A paixão do brasileiro por soluções fáceis, rápidas e (quase sempre) ineficientes

02 jun 2018, 17:00 - atualizado em 02 jun 2018, 17:00

Por Caio Augusto, editor do Terraço Econômico

A atual greve dos caminhoneiros traz à tona uma verdade sobre o povo brasileiro: adoramos soluções que, na realidade, não são soluções de fato. Ideias simples e diretas que não nos encaminham a soluções reais, apenas passando a mensagem de que, após colocadas em prática por determinados grupos, seriam capazes de resolver as questões mais difíceis como num passe de mágica.

Acompanhando as reações diversas que presenciamos em resposta a essa greve, pelo menos cinco soluções deste tipo ganharam força nos últimos dias: 1) a política de preços da Petrobras deve acabar; 2) basta cortar a carga tributária sobre os combustíveis para que tudo se resolva; 3) uma intervenção militar resolveria a situação; 4) o fim da corrupção resolveria tudo; e 5) gastos peculiares (como a pensão para filhas de militares) deveriam ser extintos para cobrir um possível subsídio para o combustível.

Em absoluto podemos negar o direito a opinião, qualquer que esta seja. É importante notar que toda e qualquer sugestão é dada objetivando o mesmo fim, ou seja, aquele de procurar uma resolução para as questões. Esse carrossel de informações e sugestões está bem movimentado atualmente, dos maiores analistas políticos do Brasil ao indivíduo que possui o menor nível de conhecimento sobre o cenário atual. A problemática se dá sobre a dificuldade existente de concretizar as mudanças sugeridas.

Vamos às soluções propostas:

“Devemos acabar com a política de preços da Petrobras”. 

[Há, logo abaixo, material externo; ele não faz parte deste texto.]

theorem cancelNight_sound (s : State) : StaysSound s (cancelNight s) := by
  unfold cancelNight
  extract_lets offA offB w s2 s3 s4
  have h2 : StaysSound s s2 := (StaysSound.of_only (setPower_only s _) (by rfl)).step (setMode_only _ _ _) (by rfl)
  have h3 : StaysSound s s3 := (h2.trans (beginBringUp_sound .a _)).ite h2
  have h4 : StaysSound s s4 := (h3.trans (beginBringUp_sound .b _)).ite h3
  exact (h4.trans (grantPermit_sound _)).ite (.of_only (setMode_only _ _ s) (by rfl))

theorem portAdmitted_sound (i : Side) (s : State) : StaysSound s (portAdmitted i s) := by
  unfold portAdmitted
  extract_lets s1
  have h1 : StaysSound s s1 := .of_only (clearAttended_only i s) (by rfl)
  exact (h1.trans (enterVerify_sound i _ _)).ite h1

theorem admitPort_sound (i : Side) (t : Terms) (s : State) : StaysSound s (admitPort i t s) :=
  (StaysSound.of_only (changePort_only i _ _ s) (by rfl)).trans (portAdmitted_sound i _)

/-! ### The end of a side's supply, and night -/

theorem supplyOff_sound (i : Side) (s : State) : StaysSound s (supplyOff i s) :=
  ((StaysSound.of_only (editSide_only i _ s) (by rfl)).step (unpowerDisplay_only i _) (by rfl)).trans (disablePort_sound i _ _)

theorem darkReport_sound (i : Side) (s : State) : StaysSound s (darkReport i s) := by
  dsimp only [darkReport]
  refine StaysSound.ite (.ite ?_ (supplyOff_sound i s)) (.refl s)
  exact ((supplyOff_sound i s).step (joinPermit_only i _) (by rfl)).trans (grantPermit_sound _)

theorem beginShut_sound (i : Side) (s : State) : StaysSound s (beginShut i s) := by
  dsimp only [beginShut]
  have h1 : StaysSound s (editSide i (fun p => { p with shutting := true }) s) := .of_only (editSide_only i _ s) (by rfl)
  exact StaysSound.ite (.ite (h1.trans (darkReport_sound i _))
    ((h1.step (setDisplay_only _ i _) (by rfl)).step (sendDue_only i _) (by rfl))) (.refl s)

theorem stopSide_sound (i : Side) (r : PortReason) (s : State) : StaysSound s (stopSide i r s) := by
  unfold stopSide
  extract_lets s1 s2
  have h1 : StaysSound s s1 := (disablePort_sound i r s).step (setStageHeat_only i _ _) (by rfl)
  have h2 : StaysSound s s2 := h1.step (editSide_only i _ _) (by rfl)
  exact (h2.step (leavePermit_only i _) (by rfl)).trans (beginShut_sound i _)

theorem nightClose_sound (i : Side) (s : State) : StaysSound s (nightClose i s) :=
  (removeWaiting_sound i _ _ s).trans (addClosure_sound i _ _)

theorem nightEntry_sound (c : PowerCause) (s : State) : StaysSound s (nightEntry c s) := by
  unfold nightEntry
  extract_lets s1
  have h1 : StaysSound s s1 :=
    (((nightClose_sound .a s).trans (stopSide_sound .a _ _)).trans (nightClose_sound .b _)).trans (stopSide_sound .b _ _)
  exact (h1.step (setMode_only _ _ _) (by rfl)).trans (grantPermit_sound _)

theorem nightIfLast_sound (s : State) : StaysSound s (nightIfLast s) := (nightEntry_sound _ s).ite (.refl s)

theorem stopBringUp_sound (i : Side) (s : State) : StaysSound s (stopBringUp i s) := by
  dsimp only [stopBringUp]
  exact (stopSide_sound i _ s).ite (.refl s)

theorem goNight_sound (c : PowerCause) (s : State) : StaysSound s (goNight c s) := by
  unfold goNight
  extract_lets s1
  have h1 : StaysSound s s1 := (withdrawWaiting_sound .a _ _ s).trans (withdrawWaiting_sound .b _ _ _)
  refine StaysSound.ite ?_ (h1.trans (nightEntry_sound _ _))
  exact (((h1.trans (stopBringUp_sound .a _)).trans (stopBringUp_sound .b _)).step (setMode_only _ _ _) (by rfl)).trans
    (grantPermit_sound _)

Uma empresa de petróleo e gás vive da produção e comercialização destes produtos. Dado que a definição do preço dos combustíveis (ao menos os fósseis) é definida internacionalmente, com base nos preços do barril de petróleo, temos que quando este sobe, o preço dos produtos derivados acaba subindo, assim como quando ele cai o preço doméstico deveria cair. A política de subsídios praticada sobre os preços desses combustíveis distorceu essa lógica: entre 2006 e 2014, independente da alta ou queda do preço do petróleo, ficamos na margem entre R$2,50 e R$3,00 nos preços da gasolina. Bom para o povo? Na verdade, não: a Petrobras acumulou uma dívida imensa no período (dentre outros motivos, pela “função social” de comprar combustível mais caro e vender mais barato internamente graças ao congelamento) e, como empresa parcialmente controlada pelo governo, repassou a conta ao povo brasileiro logo em seguida. A política de preços atualmente em vigor (e sob forte pressão) tem como objetivo, além de acompanhar os preços internacionais, reduzir a dívida da empresa – e o fez brilhantemente até então. Acabar com essa política de preços fará com que a desconfiança em torno do pagamento desta dívida aumente – e, novamente, adivinha quem irá arcar com os custos e consequências, caso a Petrobras quebre?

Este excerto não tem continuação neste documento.